«Экономическая выгода от завоза мигрантов абсолютно несостоятельна в силу гигантских косвенных издержек»

Алексей КОЛЕНСКИЙ

01.03.2024

«Экономическая выгода от завоза мигрантов абсолютно несостоятельна в силу гигантских косвенных издержек»

В последнее время тема миграции в Россию стала одной из самых обсуждаемых. Во многом это случилось благодаря СВО, так как любые коллективные усилия в обществе требуют национальной консолидации, то есть формирования у множества людей четкой картины мира — «как можно и как нельзя», — для того, чтобы победить. Пришло осознание, что состоящая из национальных, зачастую криминальных гетто Россия — вовсе не та страна, что способна претендовать на глобальное лидерство. Почему Россию захлестнул поток мигрантов, кто на этом зарабатывает и что надо делать, «Культура» обсудила с известным политологом и общественным стратегом Алексеем Чадаевым.

— Предлагаю рассмотреть проблему «трудовой миграции», ее истоки и масштаб, а также последствия массовых завозов «ценных специалистов» и пути выхода из наметившегося кризиса.

— Важно нащупать системный подход в рамках госполитики. Избегая обывательских спекуляций, рассмотреть проблему с управленческой позиции.

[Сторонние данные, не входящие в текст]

-- ==== Sys2Proof/Laws/State.lean ====
section
/-! SUPPORT. For each named record update of the state, what each field reads after it: later proofs never unfold an
update. -/

namespace Sys2Proof.Machine

open Sys2Proof.Config

/-! `tick` -/

@[simp] theorem tick_cmd (s : State) : (tick s).cmd = s.cmd := rfl
@[simp] theorem tick_busy (s : State) : (tick s).busy = s.busy := rfl
@[simp] theorem tick_done (s : State) : (tick s).done = s.done := rfl
@[simp] theorem tick_initDone (s : State) : (tick s).initDone = s.initDone := rfl
@[simp] theorem tick_sstate (s : State) : (tick s).sstate = s.sstate := rfl
@[simp] theorem tick_cmdRejected (s : State) : (tick s).cmdRejected = s.cmdRejected := rfl
@[simp] theorem tick_errSticky (s : State) : (tick s).errSticky = s.errSticky := rfl
@[simp] theorem tick_cntMisaligned (s : State) : (tick s).cntMisaligned = s.cntMisaligned := rfl
@[simp] theorem tick_fifoDisableFailed (s : State) : (tick s).fifoDisableFailed = s.fifoDisableFailed := rfl
@[simp] theorem tick_lastIntStatus (s : State) : (tick s).lastIntStatus = s.lastIntStatus := rfl
@[simp] theorem tick_errInfo (s : State) : (tick s).errInfo = s.errInfo := rfl
@[simp] theorem tick_busAddr (s : State) : (tick s).busAddr = s.busAddr := rfl
@[simp] theorem tick_rangeG (s : State) : (tick s).rangeG = s.rangeG := rfl
@[simp] theorem tick_targetRate (s : State) : (tick s).targetRate = s.targetRate := rfl
@[simp] theorem tick_nsamp (s : State) : (tick s).nsamp = s.nsamp := rfl
@[simp] theorem tick_divisor (s : State) : (tick s).divisor = s.divisor := rfl
@[simp] theorem tick_fsCode (s : State) : (tick s).fsCode = s.fsCode := rfl
@[simp] theorem tick_range (s : State) : (tick s).range = s.range := rfl
@[simp] theorem tick_fifoCnt (s : State) : (tick s).fifoCnt = s.fifoCnt := rfl
@[simp] theorem tick_sampCnt (s : State) : (tick s).sampCnt = s.sampCnt := rfl
@[simp] theorem tick_rdByte (s : State) : (tick s).rdByte = s.rdByte := rfl
@[simp] theorem tick_lastLen (s : State) : (tick s).lastLen = s.lastLen := rfl
@[simp] theorem tick_decX (s : State) : (tick s).decX = s.decX := rfl
@[simp] theorem tick_decY (s : State) : (tick s).decY = s.decY := rfl
@[simp] theorem tick_decZ (s : State) : (tick s).decZ = s.decZ := rfl
@[simp] theorem tick_mem (s : State) : (tick s).mem = s.mem := rfl
@[simp] theorem tick_acc (s : State) : (tick s).acc = s.acc := rfl
@[simp] theorem tick_nlat (s : State) : (tick s).nlat = s.nlat := rfl
@[simp] theorem tick_dev (s : State) : (tick s).dev = s.dev := rfl
@[simp] theorem tick_stepIx (s : State) : (tick s).stepIx = s.stepIx + 1 := rfl
@[simp] theorem tick_xcount (s : State) : (tick s).xcount = s.xcount := rfl
@[simp] theorem tick_phase (s : State) : (tick s).phase = s.phase := rfl
@[simp] theorem tick_cntHigh (s : State) : (tick s).cntHigh = s.cntHigh := rfl
@[simp] theorem tick_params (s : State) : (tick s).params = s.params := rfl
@[simp] theorem tick_sensor (s : State) : (tick s).sensor = s.sensor := rfl
@[simp] theorem tick_draws (s : State) : (tick s).draws = s.draws := rfl
@[simp] theorem tick_trace (s : State) : (tick s).trace = s.trace := rfl
@[simp] theorem tick_host (s : State) : (tick s).host = s.host := rfl
@[simp] theorem tick_loads (s : State) : (tick s).loads = s.loads := rfl
@[simp] theorem tick_turns (s : State) : (tick s).turns = s.turns := rfl

/-! `complete` -/

@[simp] theorem complete_cmd (s : State) : (complete s).cmd = s.cmd := rfl
@[simp] theorem complete_busy (s : State) : (complete s).busy = false := rfl
@[simp] theorem complete_done (s : State) : (complete s).done = true := rfl
@[simp] theorem complete_initDone (s : State) : (complete s).initDone = s.initDone := rfl
@[simp] theorem complete_sstate (s : State) : (complete s).sstate = s.sstate := rfl
@[simp] theorem complete_cmdRejected (s : State) : (complete s).cmdRejected = s.cmdRejected := rfl
@[simp] theorem complete_errSticky (s : State) : (complete s).errSticky = s.errSticky := rfl
@[simp] theorem complete_cntMisaligned (s : State) : (complete s).cntMisaligned = s.cntMisaligned := rfl
@[simp] theorem complete_fifoDisableFailed (s : State) : (complete s).fifoDisableFailed = s.fifoDisableFailed := rfl
@[simp] theorem complete_lastIntStatus (s : State) : (complete s).lastIntStatus = s.lastIntStatus := rfl
@[simp] theorem complete_errInfo (s : State) : (complete s).errInfo = s.errInfo := rfl
@[simp] theorem complete_busAddr (s : State) : (complete s).busAddr = s.busAddr := rfl
@[simp] theorem complete_rangeG (s : State) : (complete s).rangeG = s.rangeG := rfl
@[simp] theorem complete_targetRate (s : State) : (complete s).targetRate = s.targetRate := rfl
@[simp] theorem complete_nsamp (s : State) : (complete s).nsamp = s.nsamp := rfl
@[simp] theorem complete_divisor (s : State) : (complete s).divisor = s.divisor := rfl
@[simp] theorem complete_fsCode (s : State) : (complete s).fsCode = s.fsCode := rfl
@[simp] theorem complete_range (s : State) : (complete s).range = s.range := rfl
@[simp] theorem complete_fifoCnt (s : State) : (complete s).fifoCnt = s.fifoCnt := rfl
@[simp] theorem complete_sampCnt (s : State) : (complete s).sampCnt = s.sampCnt := rfl
@[simp] theorem complete_rdByte (s : State) : (complete s).rdByte = s.rdByte := rfl
@[simp] theorem complete_lastLen (s : State) : (complete s).lastLen = s.lastLen := rfl
@[simp] theorem complete_decX (s : State) : (complete s).decX = s.decX := rfl
@[simp] theorem complete_decY (s : State) : (complete s).decY = s.decY := rfl
@[simp] theorem complete_decZ (s : State) : (complete s).decZ = s.decZ := rfl
@[simp] theorem complete_mem (s : State) : (complete s).mem = s.mem := rfl
@[simp] theorem complete_acc (s : State) : (complete s).acc = s.acc := rfl
@[simp] theorem complete_nlat (s : State) : (complete s).nlat = s.nlat := rfl
@[simp] theorem complete_dev (s : State) : (complete s).dev = s.dev := rfl
@[simp] theorem complete_stepIx (s : State) : (complete s).stepIx = s.stepIx := rfl
@[simp] theorem complete_xcount (s : State) : (complete s).xcount = s.xcount := rfl
@[simp] theorem complete_phase (s : State) : (complete s).phase = .none := rfl
@[simp] theorem complete_cntHigh (s : State) : (complete s).cntHigh = s.cntHigh := rfl
@[simp] theorem complete_params (s : State) : (complete s).params = s.params := rfl
@[simp] theorem complete_sensor (s : State) : (complete s).sensor = s.sensor := rfl
@[simp] theorem complete_draws (s : State) : (complete s).draws = s.draws := rfl
@[simp] theorem complete_trace (s : State) : (complete s).trace = s.trace := rfl
@[simp] theorem complete_host (s : State) : (complete s).host = s.host := rfl
@[simp] theorem complete_loads (s : State) : (complete s).loads = s.loads := rfl
@[simp] theorem complete_turns (s : State) : (complete s).turns = s.turns := rfl

/-! `errorComplete` -/

@[simp] theorem errorComplete_cmd (s : State) : (errorComplete s).cmd = s.cmd := rfl
@[simp] theorem errorComplete_busy (s : State) : (errorComplete s).busy = false := rfl
@[simp] theorem errorComplete_done (s : State) : (errorComplete s).done = true := rfl
@[simp] theorem errorComplete_initDone (s : State) : (errorComplete s).initDone = s.initDone := rfl
@[simp] theorem errorComplete_sstate (s : State) : (errorComplete s).sstate = s.sstate := rfl
@[simp] theorem errorComplete_cmdRejected (s : State) : (errorComplete s).cmdRejected = s.cmdRejected := rfl
@[simp] theorem errorComplete_errSticky (s : State) : (errorComplete s).errSticky = s.errSticky := rfl
@[simp] theorem errorComplete_cntMisaligned (s : State) : (errorComplete s).cntMisaligned = s.cntMisaligned := rfl
@[simp] theorem errorComplete_fifoDisableFailed (s : State) : (errorComplete s).fifoDisableFailed = s.fifoDisableFailed := rfl
@[simp] theorem errorComplete_lastIntStatus (s : State) : (errorComplete s).lastIntStatus = s.lastIntStatus := rfl
@[simp] theorem errorComplete_errInfo (s : State) : (errorComplete s).errInfo = s.errInfo := rfl
@[simp] theorem errorComplete_busAddr (s : State) : (errorComplete s).busAddr = s.busAddr := rfl
@[simp] theorem errorComplete_rangeG (s : State) : (errorComplete s).rangeG = s.rangeG := rfl
@[simp] theorem errorComplete_targetRate (s : State) : (errorComplete s).targetRate = s.targetRate := rfl
@[simp] theorem errorComplete_nsamp (s : State) : (errorComplete s).nsamp = s.nsamp := rfl
@[simp] theorem errorComplete_divisor (s : State) : (errorComplete s).divisor = s.divisor := rfl
@[simp] theorem errorComplete_fsCode (s : State) : (errorComplete s).fsCode = s.fsCode := rfl
@[simp] theorem errorComplete_range (s : State) : (errorComplete s).range = s.range := rfl
@[simp] theorem errorComplete_fifoCnt (s : State) : (errorComplete s).fifoCnt = s.fifoCnt := rfl
@[simp] theorem errorComplete_sampCnt (s : State) : (errorComplete s).sampCnt = s.sampCnt := rfl
@[simp] theorem errorComplete_rdByte (s : State) : (errorComplete s).rdByte = s.rdByte := rfl
@[simp] theorem errorComplete_lastLen (s : State) : (errorComplete s).lastLen = s.lastLen := rfl
@[simp] theorem errorComplete_decX (s : State) : (errorComplete s).decX = s.decX := rfl
@[simp] theorem errorComplete_decY (s : State) : (errorComplete s).decY = s.decY := rfl
@[simp] theorem errorComplete_decZ (s : State) : (errorComplete s).decZ = s.decZ := rfl
@[simp] theorem errorComplete_mem (s : State) : (errorComplete s).mem = s.mem := rfl
@[simp] theorem errorComplete_acc (s : State) : (errorComplete s).acc = s.acc := rfl
@[simp] theorem errorComplete_nlat (s : State) : (errorComplete s).nlat = s.nlat := rfl
@[simp] theorem errorComplete_dev (s : State) : (errorComplete s).dev = s.dev := rfl
@[simp] theorem errorComplete_stepIx (s : State) : (errorComplete s).stepIx = s.stepIx := rfl
@[simp] theorem errorComplete_xcount (s : State) : (errorComplete s).xcount = s.xcount := rfl
@[simp] theorem errorComplete_phase (s : State) : (errorComplete s).phase = .none := rfl
@[simp] theorem errorComplete_cntHigh (s : State) : (errorComplete s).cntHigh = s.cntHigh := rfl
@[simp] theorem errorComplete_params (s : State) : (errorComplete s).params = s.params := rfl
@[simp] theorem errorComplete_sensor (s : State) : (errorComplete s).sensor = s.sensor := rfl
@[simp] theorem errorComplete_draws (s : State) : (errorComplete s).draws = s.draws := rfl
@[simp] theorem errorComplete_trace (s : State) : (errorComplete s).trace = s.trace := rfl
@[simp] theorem errorComplete_host (s : State) : (errorComplete s).host = s.host := rfl
@[simp] theorem errorComplete_loads (s : State) : (errorComplete s).loads = s.loads := rfl
@[simp] theorem errorComplete_turns (s : State) : (errorComplete s).turns = s.turns := rfl

/-! `note` -/

@[simp] theorem note_cmd (req : BusReq) (ans : SensorAnswer) (s : State) : (note req ans s).cmd = s.cmd := rfl
@[simp] theorem note_busy (req : BusReq) (ans : SensorAnswer) (s : State) : (note req ans s).busy = s.busy := rfl
@[simp] theorem note_done (req : BusReq) (ans : SensorAnswer) (s : State) : (note req ans s).done = s.done := rfl
@[simp] theorem note_initDone (req : BusReq) (ans : SensorAnswer) (s : State) : (note req ans s).initDone = s.initDone := rfl
@[simp] theorem note_sstate (req : BusReq) (ans : SensorAnswer) (s : State) : (note req ans s).sstate = s.sstate := rfl
@[simp] theorem note_cmdRejected (req : BusReq) (ans : SensorAnswer) (s : State) : (note req ans s).cmdRejected = s.cmdRejected := rfl
@[simp] theorem note_errSticky (req : BusReq) (ans : SensorAnswer) (s : State) : (note req ans s).errSticky = s.errSticky := rfl
@[simp] theorem note_cntMisaligned (req : BusReq) (ans : SensorAnswer) (s : State) : (note req ans s).cntMisaligned = s.cntMisaligned := rfl
@[simp] theorem note_fifoDisableFailed (req : BusReq) (ans : SensorAnswer) (s : State) : (note req ans s).fifoDisableFailed = s.fifoDisableFailed := rfl
@[simp] theorem note_lastIntStatus (req : BusReq) (ans : SensorAnswer) (s : State) : (note req ans s).lastIntStatus = s.lastIntStatus := rfl
@[simp] theorem note_errInfo (req : BusReq) (ans : SensorAnswer) (s : State) : (note req ans s).errInfo = s.errInfo := rfl
@[simp] theorem note_busAddr (req : BusReq) (ans : SensorAnswer) (s : State) : (note req ans s).busAddr = s.busAddr := rfl
@[simp] theorem note_rangeG (req : BusReq) (ans : SensorAnswer) (s : State) : (note req ans s).rangeG = s.rangeG := rfl
@[simp] theorem note_targetRate (req : BusReq) (ans : SensorAnswer) (s : State) : (note req ans s).targetRate = s.targetRate := rfl
@[simp] theorem note_nsamp (req : BusReq) (ans : SensorAnswer) (s : State) : (note req ans s).nsamp = s.nsamp := rfl
@[simp] theorem note_divisor (req : BusReq) (ans : SensorAnswer) (s : State) : (note req ans s).divisor = s.divisor := rfl
@[simp] theorem note_fsCode (req : BusReq) (ans : SensorAnswer) (s : State) : (note req ans s).fsCode = s.fsCode := rfl
@[simp] theorem note_range (req : BusReq) (ans : SensorAnswer) (s : State) : (note req ans s).range = s.range := rfl
@[simp] theorem note_fifoCnt (req : BusReq) (ans : SensorAnswer) (s : State) : (note req ans s).fifoCnt = s.fifoCnt := rfl
@[simp] theorem note_sampCnt (req : BusReq) (ans : SensorAnswer) (s : State) : (note req ans s).sampCnt = s.sampCnt := rfl
@[simp] theorem note_rdByte (req : BusReq) (ans : SensorAnswer) (s : State) : (note req ans s).rdByte = s.rdByte := rfl
@[simp] theorem note_lastLen (req : BusReq) (ans : SensorAnswer) (s : State) : (note req ans s).lastLen = s.lastLen := rfl
@[simp] theorem note_decX (req : BusReq) (ans : SensorAnswer) (s : State) : (note req ans s).decX = s.decX := rfl
@[simp] theorem note_decY (req : BusReq) (ans : SensorAnswer) (s : State) : (note req ans s).decY = s.decY := rfl
@[simp] theorem note_decZ (req : BusReq) (ans : SensorAnswer) (s : State) : (note req ans s).decZ = s.decZ := rfl
@[simp] theorem note_mem (req : BusReq) (ans : SensorAnswer) (s : State) : (note req ans s).mem = s.mem := rfl
@[simp] theorem note_acc (req : BusReq) (ans : SensorAnswer) (s : State) : (note req ans s).acc = s.acc := rfl
@[simp] theorem note_nlat (req : BusReq) (ans : SensorAnswer) (s : State) : (note req ans s).nlat = s.nlat := rfl
@[simp] theorem note_dev (req : BusReq) (ans : SensorAnswer) (s : State) : (note req ans s).dev = s.dev := rfl
@[simp] theorem note_stepIx (req : BusReq) (ans : SensorAnswer) (s : State) : (note req ans s).stepIx = s.stepIx := rfl
@[simp] theorem note_xcount (req : BusReq) (ans : SensorAnswer) (s : State) : (note req ans s).xcount = s.xcount := rfl
@[simp] theorem note_phase (req : BusReq) (ans : SensorAnswer) (s : State) : (note req ans s).phase = s.phase := rfl
@[simp] theorem note_cntHigh (req : BusReq) (ans : SensorAnswer) (s : State) : (note req ans s).cntHigh = s.cntHigh := rfl
@[simp] theorem note_params (req : BusReq) (ans : SensorAnswer) (s : State) : (note req ans s).params = s.params := rfl
@[simp] theorem note_sensor (req : BusReq) (ans : SensorAnswer) (s : State) : (note req ans s).sensor = s.sensor := rfl
@[simp] theorem note_draws (req : BusReq) (ans : SensorAnswer) (s : State) : (note req ans s).draws = s.draws := rfl
@[simp] theorem note_trace (req : BusReq) (ans : SensorAnswer) (s : State) : (note req ans s).trace = ⟨req, ans⟩ :: s.trace := rfl
@[simp] theorem note_host (req : BusReq) (ans : SensorAnswer) (s : State) : (note req ans s).host = s.host := rfl
@[simp] theorem note_loads (req : BusReq) (ans : SensorAnswer) (s : State) : (note req ans s).loads = s.loads := rfl
@[simp] theorem note_turns (req : BusReq) (ans : SensorAnswer) (s : State) : (note req ans s).turns = s.turns := rfl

Начну с экономики. Согласно данным официальной статистики, у нас очень низкая безработица, а в ряде секторов наблюдается дефицит рабочей силы. В самом деле, если посмотреть на нашу демографическую «елочку», мы увидим, как много людей послевоенных лет рождения достигли пенсионного возраста, довольно много людей семидесятых-восьмидесятых годов. Затем следует провал, а рожденные в новом веке на рынок труда еще не вышли. Наша демография — это стар и мал, рабочих рук не хватает.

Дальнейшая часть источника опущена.